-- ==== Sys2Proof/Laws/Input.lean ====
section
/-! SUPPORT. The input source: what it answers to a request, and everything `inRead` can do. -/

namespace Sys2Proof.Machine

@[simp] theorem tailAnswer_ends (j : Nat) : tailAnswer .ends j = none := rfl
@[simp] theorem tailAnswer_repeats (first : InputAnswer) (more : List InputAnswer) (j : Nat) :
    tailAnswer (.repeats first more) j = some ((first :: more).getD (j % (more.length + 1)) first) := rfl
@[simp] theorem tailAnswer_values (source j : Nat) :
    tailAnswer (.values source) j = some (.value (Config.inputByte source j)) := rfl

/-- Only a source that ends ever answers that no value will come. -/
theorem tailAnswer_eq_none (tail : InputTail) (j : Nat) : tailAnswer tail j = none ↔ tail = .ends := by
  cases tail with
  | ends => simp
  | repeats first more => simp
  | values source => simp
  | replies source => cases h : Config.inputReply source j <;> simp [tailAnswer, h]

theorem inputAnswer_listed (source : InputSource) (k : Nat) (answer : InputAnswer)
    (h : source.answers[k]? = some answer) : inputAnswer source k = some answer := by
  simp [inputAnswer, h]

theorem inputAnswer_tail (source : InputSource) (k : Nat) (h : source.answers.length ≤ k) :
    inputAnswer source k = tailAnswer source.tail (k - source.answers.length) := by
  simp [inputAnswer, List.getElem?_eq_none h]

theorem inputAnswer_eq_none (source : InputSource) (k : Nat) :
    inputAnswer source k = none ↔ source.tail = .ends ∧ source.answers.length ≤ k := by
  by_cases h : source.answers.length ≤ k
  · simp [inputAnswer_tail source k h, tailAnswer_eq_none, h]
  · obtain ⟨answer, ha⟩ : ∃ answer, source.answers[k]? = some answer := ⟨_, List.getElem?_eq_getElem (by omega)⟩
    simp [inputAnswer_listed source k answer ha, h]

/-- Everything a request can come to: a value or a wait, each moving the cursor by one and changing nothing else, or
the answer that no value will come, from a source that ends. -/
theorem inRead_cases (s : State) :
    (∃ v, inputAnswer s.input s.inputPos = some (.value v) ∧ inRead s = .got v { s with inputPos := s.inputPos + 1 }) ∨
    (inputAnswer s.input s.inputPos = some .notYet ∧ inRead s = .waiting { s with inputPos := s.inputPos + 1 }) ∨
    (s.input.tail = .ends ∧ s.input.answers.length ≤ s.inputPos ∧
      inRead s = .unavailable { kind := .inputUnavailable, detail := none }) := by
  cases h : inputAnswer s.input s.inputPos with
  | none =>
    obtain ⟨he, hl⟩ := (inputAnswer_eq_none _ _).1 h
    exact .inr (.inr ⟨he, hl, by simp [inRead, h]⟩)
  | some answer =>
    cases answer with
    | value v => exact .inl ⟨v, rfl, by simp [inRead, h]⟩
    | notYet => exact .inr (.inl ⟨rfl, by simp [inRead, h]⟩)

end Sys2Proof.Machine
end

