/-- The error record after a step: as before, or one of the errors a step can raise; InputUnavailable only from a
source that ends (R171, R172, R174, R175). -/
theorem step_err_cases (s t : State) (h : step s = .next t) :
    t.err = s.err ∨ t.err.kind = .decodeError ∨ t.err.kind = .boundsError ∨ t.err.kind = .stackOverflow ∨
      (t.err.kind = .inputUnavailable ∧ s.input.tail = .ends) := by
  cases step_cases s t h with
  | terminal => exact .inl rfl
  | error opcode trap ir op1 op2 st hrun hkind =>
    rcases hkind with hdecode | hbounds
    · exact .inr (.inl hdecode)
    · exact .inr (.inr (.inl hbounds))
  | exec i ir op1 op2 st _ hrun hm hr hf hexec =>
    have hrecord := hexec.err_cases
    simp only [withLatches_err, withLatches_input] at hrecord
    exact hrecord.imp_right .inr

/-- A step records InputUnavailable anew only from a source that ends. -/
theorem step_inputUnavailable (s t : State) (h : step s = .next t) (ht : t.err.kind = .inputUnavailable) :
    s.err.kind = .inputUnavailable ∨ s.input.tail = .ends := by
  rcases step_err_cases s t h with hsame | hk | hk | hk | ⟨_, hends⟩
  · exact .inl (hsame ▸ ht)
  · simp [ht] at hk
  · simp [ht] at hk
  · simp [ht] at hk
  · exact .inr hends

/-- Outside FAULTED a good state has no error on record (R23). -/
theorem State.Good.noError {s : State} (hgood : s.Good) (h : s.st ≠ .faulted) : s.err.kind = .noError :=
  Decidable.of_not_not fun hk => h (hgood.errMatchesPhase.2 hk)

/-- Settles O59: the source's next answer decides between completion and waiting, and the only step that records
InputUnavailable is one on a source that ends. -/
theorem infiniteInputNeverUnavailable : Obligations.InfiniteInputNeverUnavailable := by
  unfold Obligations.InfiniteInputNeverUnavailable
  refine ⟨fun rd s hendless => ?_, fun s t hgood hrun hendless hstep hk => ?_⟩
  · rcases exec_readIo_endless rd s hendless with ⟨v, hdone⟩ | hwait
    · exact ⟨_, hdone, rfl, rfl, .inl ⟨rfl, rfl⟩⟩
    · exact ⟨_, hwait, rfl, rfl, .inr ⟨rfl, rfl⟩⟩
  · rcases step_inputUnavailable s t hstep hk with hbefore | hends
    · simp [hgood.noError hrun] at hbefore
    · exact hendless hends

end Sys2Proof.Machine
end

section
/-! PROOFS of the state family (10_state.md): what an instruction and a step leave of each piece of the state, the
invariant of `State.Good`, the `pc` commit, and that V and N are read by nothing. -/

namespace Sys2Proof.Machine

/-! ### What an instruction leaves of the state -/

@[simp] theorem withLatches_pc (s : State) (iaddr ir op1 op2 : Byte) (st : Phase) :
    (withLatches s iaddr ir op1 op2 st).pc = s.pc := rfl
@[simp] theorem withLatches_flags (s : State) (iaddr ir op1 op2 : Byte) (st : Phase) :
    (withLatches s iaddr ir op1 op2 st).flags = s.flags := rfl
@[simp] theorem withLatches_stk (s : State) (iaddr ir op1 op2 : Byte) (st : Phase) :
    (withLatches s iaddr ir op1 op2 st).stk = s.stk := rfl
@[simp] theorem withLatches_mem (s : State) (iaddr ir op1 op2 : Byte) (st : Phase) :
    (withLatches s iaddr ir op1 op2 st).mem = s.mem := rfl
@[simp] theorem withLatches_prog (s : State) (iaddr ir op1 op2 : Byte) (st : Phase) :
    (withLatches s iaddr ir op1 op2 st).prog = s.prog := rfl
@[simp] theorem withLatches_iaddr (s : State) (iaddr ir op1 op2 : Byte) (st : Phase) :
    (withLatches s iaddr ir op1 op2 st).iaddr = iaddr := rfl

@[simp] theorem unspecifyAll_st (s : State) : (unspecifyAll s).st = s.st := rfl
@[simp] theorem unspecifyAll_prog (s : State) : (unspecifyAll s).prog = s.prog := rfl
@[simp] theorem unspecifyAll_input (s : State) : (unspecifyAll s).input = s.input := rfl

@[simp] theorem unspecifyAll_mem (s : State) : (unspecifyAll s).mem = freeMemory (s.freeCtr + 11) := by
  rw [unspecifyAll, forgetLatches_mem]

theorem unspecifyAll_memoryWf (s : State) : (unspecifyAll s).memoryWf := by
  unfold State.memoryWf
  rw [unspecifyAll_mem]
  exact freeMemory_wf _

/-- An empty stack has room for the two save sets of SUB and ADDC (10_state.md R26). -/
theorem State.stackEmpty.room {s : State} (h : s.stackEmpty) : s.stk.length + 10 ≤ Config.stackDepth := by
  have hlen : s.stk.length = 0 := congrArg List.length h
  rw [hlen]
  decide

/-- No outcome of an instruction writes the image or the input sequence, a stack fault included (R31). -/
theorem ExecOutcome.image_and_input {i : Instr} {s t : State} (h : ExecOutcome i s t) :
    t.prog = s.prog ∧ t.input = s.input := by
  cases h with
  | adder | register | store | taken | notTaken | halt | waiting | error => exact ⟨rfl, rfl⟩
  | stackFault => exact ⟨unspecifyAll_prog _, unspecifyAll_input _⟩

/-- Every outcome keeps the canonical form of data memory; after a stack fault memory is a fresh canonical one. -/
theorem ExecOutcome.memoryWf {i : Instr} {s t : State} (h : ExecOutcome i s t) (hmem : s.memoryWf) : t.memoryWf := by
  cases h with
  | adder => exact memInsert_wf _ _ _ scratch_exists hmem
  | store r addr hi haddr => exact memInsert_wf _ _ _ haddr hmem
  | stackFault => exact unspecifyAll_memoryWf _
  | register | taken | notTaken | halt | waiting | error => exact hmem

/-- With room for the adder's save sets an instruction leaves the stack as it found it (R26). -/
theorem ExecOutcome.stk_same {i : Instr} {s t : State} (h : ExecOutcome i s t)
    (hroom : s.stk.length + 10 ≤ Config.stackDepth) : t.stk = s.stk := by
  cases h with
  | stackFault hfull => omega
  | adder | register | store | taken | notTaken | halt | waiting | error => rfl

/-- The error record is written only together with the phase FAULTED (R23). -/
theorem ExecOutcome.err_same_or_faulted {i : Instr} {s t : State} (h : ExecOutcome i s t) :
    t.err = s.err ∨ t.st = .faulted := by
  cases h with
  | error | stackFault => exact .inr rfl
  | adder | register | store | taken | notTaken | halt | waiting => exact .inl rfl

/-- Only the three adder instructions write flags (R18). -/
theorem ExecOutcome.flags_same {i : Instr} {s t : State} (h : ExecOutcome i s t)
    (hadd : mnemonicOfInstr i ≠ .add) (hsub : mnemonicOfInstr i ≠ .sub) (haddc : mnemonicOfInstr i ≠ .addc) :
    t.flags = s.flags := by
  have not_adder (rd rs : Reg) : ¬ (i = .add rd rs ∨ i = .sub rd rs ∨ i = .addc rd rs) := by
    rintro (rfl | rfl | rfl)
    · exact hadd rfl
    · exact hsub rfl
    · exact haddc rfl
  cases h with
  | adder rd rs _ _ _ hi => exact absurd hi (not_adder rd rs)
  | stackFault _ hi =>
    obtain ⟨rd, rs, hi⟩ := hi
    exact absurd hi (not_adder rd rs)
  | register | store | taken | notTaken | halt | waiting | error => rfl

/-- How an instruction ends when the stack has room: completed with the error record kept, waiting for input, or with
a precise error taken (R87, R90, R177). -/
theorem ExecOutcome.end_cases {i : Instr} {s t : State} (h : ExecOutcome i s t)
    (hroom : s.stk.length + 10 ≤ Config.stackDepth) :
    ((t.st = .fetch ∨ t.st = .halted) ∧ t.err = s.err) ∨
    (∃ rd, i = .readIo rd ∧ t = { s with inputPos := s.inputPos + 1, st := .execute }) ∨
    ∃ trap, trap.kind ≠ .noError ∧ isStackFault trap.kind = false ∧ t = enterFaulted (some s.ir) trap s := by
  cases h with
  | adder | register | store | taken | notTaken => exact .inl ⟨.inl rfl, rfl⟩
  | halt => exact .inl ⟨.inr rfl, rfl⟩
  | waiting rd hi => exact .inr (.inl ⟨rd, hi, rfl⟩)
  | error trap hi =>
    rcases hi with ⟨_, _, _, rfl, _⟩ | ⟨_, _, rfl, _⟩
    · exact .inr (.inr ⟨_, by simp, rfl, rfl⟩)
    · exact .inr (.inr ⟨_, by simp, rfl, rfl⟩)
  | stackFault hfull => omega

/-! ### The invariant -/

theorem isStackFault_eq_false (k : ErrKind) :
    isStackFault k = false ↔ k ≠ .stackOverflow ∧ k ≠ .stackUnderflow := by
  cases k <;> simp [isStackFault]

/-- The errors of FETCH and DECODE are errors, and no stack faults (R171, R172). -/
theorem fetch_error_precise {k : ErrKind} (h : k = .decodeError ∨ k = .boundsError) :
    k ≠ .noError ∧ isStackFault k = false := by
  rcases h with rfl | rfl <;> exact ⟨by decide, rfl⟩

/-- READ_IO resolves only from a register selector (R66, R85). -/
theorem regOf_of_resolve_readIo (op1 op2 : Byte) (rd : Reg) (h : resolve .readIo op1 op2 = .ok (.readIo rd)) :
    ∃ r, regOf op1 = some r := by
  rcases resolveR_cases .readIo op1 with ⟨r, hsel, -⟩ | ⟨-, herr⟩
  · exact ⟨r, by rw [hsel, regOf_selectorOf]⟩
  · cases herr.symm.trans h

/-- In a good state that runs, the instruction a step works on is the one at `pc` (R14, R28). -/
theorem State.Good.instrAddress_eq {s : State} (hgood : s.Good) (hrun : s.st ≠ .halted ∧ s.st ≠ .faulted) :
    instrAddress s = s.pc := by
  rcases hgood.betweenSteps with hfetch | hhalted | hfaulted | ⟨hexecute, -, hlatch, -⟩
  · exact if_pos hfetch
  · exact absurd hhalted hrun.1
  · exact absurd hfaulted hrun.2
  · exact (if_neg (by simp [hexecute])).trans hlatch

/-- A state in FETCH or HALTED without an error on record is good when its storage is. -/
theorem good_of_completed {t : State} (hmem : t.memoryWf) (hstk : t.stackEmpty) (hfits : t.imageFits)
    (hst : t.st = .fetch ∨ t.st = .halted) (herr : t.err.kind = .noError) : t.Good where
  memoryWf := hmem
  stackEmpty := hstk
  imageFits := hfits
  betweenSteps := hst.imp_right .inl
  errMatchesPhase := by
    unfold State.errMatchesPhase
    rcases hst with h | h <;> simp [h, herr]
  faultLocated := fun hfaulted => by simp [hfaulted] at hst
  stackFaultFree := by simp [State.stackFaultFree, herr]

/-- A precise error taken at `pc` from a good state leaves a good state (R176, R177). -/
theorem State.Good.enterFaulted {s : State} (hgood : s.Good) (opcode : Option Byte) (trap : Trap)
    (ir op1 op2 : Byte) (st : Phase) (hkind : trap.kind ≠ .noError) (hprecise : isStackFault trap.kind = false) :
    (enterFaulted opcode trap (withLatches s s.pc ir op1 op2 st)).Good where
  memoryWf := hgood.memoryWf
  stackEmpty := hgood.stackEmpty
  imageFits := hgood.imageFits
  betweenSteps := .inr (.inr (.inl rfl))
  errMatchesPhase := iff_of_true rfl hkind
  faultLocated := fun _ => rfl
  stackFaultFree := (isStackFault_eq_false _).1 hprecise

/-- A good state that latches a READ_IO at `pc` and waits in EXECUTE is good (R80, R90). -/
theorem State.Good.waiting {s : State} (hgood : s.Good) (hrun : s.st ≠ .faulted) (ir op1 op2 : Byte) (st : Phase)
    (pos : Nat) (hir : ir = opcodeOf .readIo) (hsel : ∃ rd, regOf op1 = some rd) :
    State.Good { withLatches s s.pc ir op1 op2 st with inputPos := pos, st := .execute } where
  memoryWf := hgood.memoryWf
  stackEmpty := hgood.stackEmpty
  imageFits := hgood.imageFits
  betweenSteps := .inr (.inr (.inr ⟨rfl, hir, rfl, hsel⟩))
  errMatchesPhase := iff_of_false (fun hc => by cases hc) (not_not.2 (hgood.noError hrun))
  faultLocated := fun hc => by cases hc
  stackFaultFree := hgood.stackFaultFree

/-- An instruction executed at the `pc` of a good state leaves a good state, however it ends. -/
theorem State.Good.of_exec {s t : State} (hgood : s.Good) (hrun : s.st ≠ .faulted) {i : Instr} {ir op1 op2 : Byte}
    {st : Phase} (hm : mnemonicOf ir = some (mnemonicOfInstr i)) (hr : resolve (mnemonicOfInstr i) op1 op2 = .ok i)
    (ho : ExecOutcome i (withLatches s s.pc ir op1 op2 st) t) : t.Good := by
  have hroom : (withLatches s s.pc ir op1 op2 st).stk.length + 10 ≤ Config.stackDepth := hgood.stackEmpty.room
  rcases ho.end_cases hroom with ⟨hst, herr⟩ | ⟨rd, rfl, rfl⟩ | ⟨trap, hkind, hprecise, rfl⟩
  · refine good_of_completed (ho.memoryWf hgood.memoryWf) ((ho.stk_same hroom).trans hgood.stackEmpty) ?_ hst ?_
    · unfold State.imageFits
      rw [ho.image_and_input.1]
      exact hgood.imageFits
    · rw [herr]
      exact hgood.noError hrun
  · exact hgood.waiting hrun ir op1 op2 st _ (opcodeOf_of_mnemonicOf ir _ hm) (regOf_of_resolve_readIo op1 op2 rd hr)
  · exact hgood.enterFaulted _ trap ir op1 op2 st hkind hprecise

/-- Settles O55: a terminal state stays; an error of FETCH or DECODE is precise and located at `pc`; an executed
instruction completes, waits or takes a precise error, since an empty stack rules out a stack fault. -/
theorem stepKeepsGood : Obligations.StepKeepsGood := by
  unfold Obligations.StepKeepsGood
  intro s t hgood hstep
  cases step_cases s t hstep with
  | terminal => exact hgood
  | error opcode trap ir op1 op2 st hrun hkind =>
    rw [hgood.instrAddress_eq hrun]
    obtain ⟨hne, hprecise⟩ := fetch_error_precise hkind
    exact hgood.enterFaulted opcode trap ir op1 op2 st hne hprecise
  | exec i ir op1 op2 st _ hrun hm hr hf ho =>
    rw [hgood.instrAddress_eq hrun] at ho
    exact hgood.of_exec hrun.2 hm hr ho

+---+

_WORK ITEM:_ Please write out, exactly as they appear above, only the lines in the stretch from the line with "exact freeMemory_wf _" through the line with "canonical one. -/".

_ANSWER BELOW:_
  exact freeMemory_wf _

/-- An empty stack has room for the two save sets of SUB and ADDC (10_state.md R26). -/
theorem State.stackEmpty.room {s : State} (h : s.stackEmpty) : s.stk.length + 10 ≤ Config.stackDepth := by
  have hlen : s.stk.length = 0 := congrArg List.length h
  rw [hlen]
  decide

/-- No outcome of an instruction writes the image or the input sequence, a stack fault included (R31). -/
theorem ExecOutcome.image_and_input {i : Instr} {s t : State} (h : ExecOutcome i s t) :
    t.prog = s.prog ∧ t.input = s.input := by
  cases h with
  | adder | register | store | taken | notTaken | halt | waiting | error => exact ⟨rfl, rfl⟩
  | stackFault => exact ⟨unspecifyAll_prog _, unspecifyAll_input _⟩

/-- Every outcome keeps the canonical form of data memory; after a stack fault memory is a fresh canonical one. -/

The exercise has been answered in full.